== Data for this task
/-- The journal sectors any copy holds, by sequence. -/
def State.allSectors (s : State) : List JSector :=
  let l := allActs.flatMap fun a => (s.plc.copies.get a).sectors
  l.foldl (fun acc j =>
    if acc.any fun x => x.seq == j.seq then acc
    else (acc.filter fun x => decide (x.seq < j.seq)) ++ [j]
      ++ acc.filter fun x => decide (j.seq < x.seq)) []

/-- A copy receives the durable sectors it lacks (R319, R322). -/
def State.catchUp (a : Fin 4) (s : State) : State :=
  let cp := s.plc.copies.get a
  let held : Nat := cp.sectors.foldl (fun (m : Nat) j => max m j.seq) 0
  let new := s.allSectors.filter fun j => decide (held < j.seq) && decide (j.seq ≤ s.plc.durable)
  let best := (allActs.map fun b => (s.plc.copies.get b).ckpts).foldl
    (fun (x : List Ckpt) l =>
      if x.foldl (fun m k => max m k.seq) 0 < l.foldl (fun m k => max m k.seq) 0 then l else x)
    cp.ckpts
  ((s.onPlc fun p => { p with
      copies := p.copies.set a { sectors := cp.sectors ++ new, ckpts := best, bad := false } })
    |>.setCopyState (actPut s.plc.copyState a true) 0).obligDone 6 a.val

/-- `COPY_CATCHUP` (R319). -/
def execCopyCatchup (a : Fin 4) (s : State) : Eff :=
  .next (if s.usable a then s.catchUp a else s)

/-- Begin a checkpoint of the maps (R321). -/
def State.startCheckpoint (s : State) : State :=
  if s.plc.ckptRun.isSome then s
  else
    let k : Ckpt :=
      { seq := s.plc.ckptSeq + 1, jseq := s.plc.seq, bands := s.plc.bands
        extents := s.plc.extents, gen := max s.plc.gen s.plc.genFloor, held := s.plc.held, groups := s.plc.groups, nss := s.plc.nss
        detention := s.recov.detention }
    s.onPlc fun p => { p with ckptRun := some k, sinceCkpt := 0 }

/-- `CHECKPOINT` (R321): every CKPT_EVERY journal sectors, and at orderly shutdown. -/
def execCheckpoint (s : State) : Eff :=
  .next (if s.p1410CkptEvery ≤ s.plc.sinceCkpt || s.sys.shutKind.isSome then s.startCheckpoint else s)

/-- What CHECKPOINT_DURABLE does (R321): it stands in the older slot of each copy, and the journal before
the older checkpoint may be overwritten. -/
def State.checkpointDurable (s : State) : State :=
  match s.plc.ckptRun with
    | none => s
    | some k =>
      let put (a : Fin 4) (t : State) : State :=
        let cp := t.plc.copies.get a
        let ks := lastN 2 (cp.ckpts ++ [k])
        let keep := ks.foldl (fun m x => min m x.jseq) k.jseq
        t.onPlc fun p => { p with
          copies := p.copies.set a { cp with
            ckpts := ks, sectors := cp.sectors.filter fun j => decide (keep < j.seq) } }
      let s := foldS put (s.presentActs.filter fun a => s.usable a) s
      (s.onPlc fun p => { p with ckptRun := none, ckptSeq := k.seq }).event epPlacement 267
        (k.seq % 2 ^ 32)

/-! Restore (R322). -/

/-- Entries up to the last group end: a group is applied whole or not at all (R318). -/
def wholeGroups (l : List JEntry) : List JEntry :=
  (l.reverse.dropWhile fun e => match e with
    | .groupEnd _ => false
    | _ => true).reverse

/-- Whether a sector ends a group. -/
def endsGroup (j : JSector) : Bool :=
  j.entries.any fun e => match e with
    | .groupEnd _ => true
    | _ => false

/-- The newest checkpoint that some copy yields, the copies in load order (R322). -/
def State.restorePoint (s : State) (order : List (Fin 4)) (lost : List (Fin 4 × Bool × Nat)) :
    Option Ckpt :=
  let l := order.flatMap fun a =>
    (s.plc.copies.get a).ckpts.filter fun k => !lost.contains (a, true, k.seq)
  l.foldl (fun (o : Option Ckpt) k =>
    match o with
    | none => some k
    | some b => if b.seq < k.seq then some k else some b) none

/-- A journal sector from the first copy that yields it (R322). -/
def State.restoreSector (s : State) (order : List (Fin 4)) (lost : List (Fin 4 × Bool × Nat))
    (q : Nat) : Option JSector :=
  order.findSome? fun a =>
    if lost.contains (a, false, q) then none
    else (s.plc.copies.get a).sectors.find? fun j => j.seq == q

/-- The end of the journal: the highest sequence that ends a complete group in any copy (R322). -/
def State.journalEnd (s : State) (order : List (Fin 4)) (from' : Nat) : Nat :=
  (order.flatMap fun a => (s.plc.copies.get a).sectors).foldl (fun m j =>
    if endsGroup j then max m j.seq else m) from'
====
Print nothing but the lines from the one that contains "(s.plc.copies.get a).ckpts.filter fun" to the final line of the data, both included, exactly as they read.

▸ **Written answer**:
    (s.plc.copies.get a).ckpts.filter fun k => !lost.contains (a, true, k.seq)
  l.foldl (fun (o : Option Ckpt) k =>
    match o with
    | none => some k
    | some b => if b.seq < k.seq then some k else some b) none

/-- A journal sector from the first copy that yields it (R322). -/
def State.restoreSector (s : State) (order : List (Fin 4)) (lost : List (Fin 4 × Bool × Nat))
    (q : Nat) : Option JSector :=
  order.findSome? fun a =>
    if lost.contains (a, false, q) then none
    else (s.plc.copies.get a).sectors.find? fun j => j.seq == q

/-- The end of the journal: the highest sequence that ends a complete group in any copy (R322). -/
def State.journalEnd (s : State) (order : List (Fin 4)) (from' : Nat) : Nat :=
  (order.flatMap fun a => (s.plc.copies.get a).sectors).foldl (fun m j =>
    if endsGroup j then max m j.seq else m) from'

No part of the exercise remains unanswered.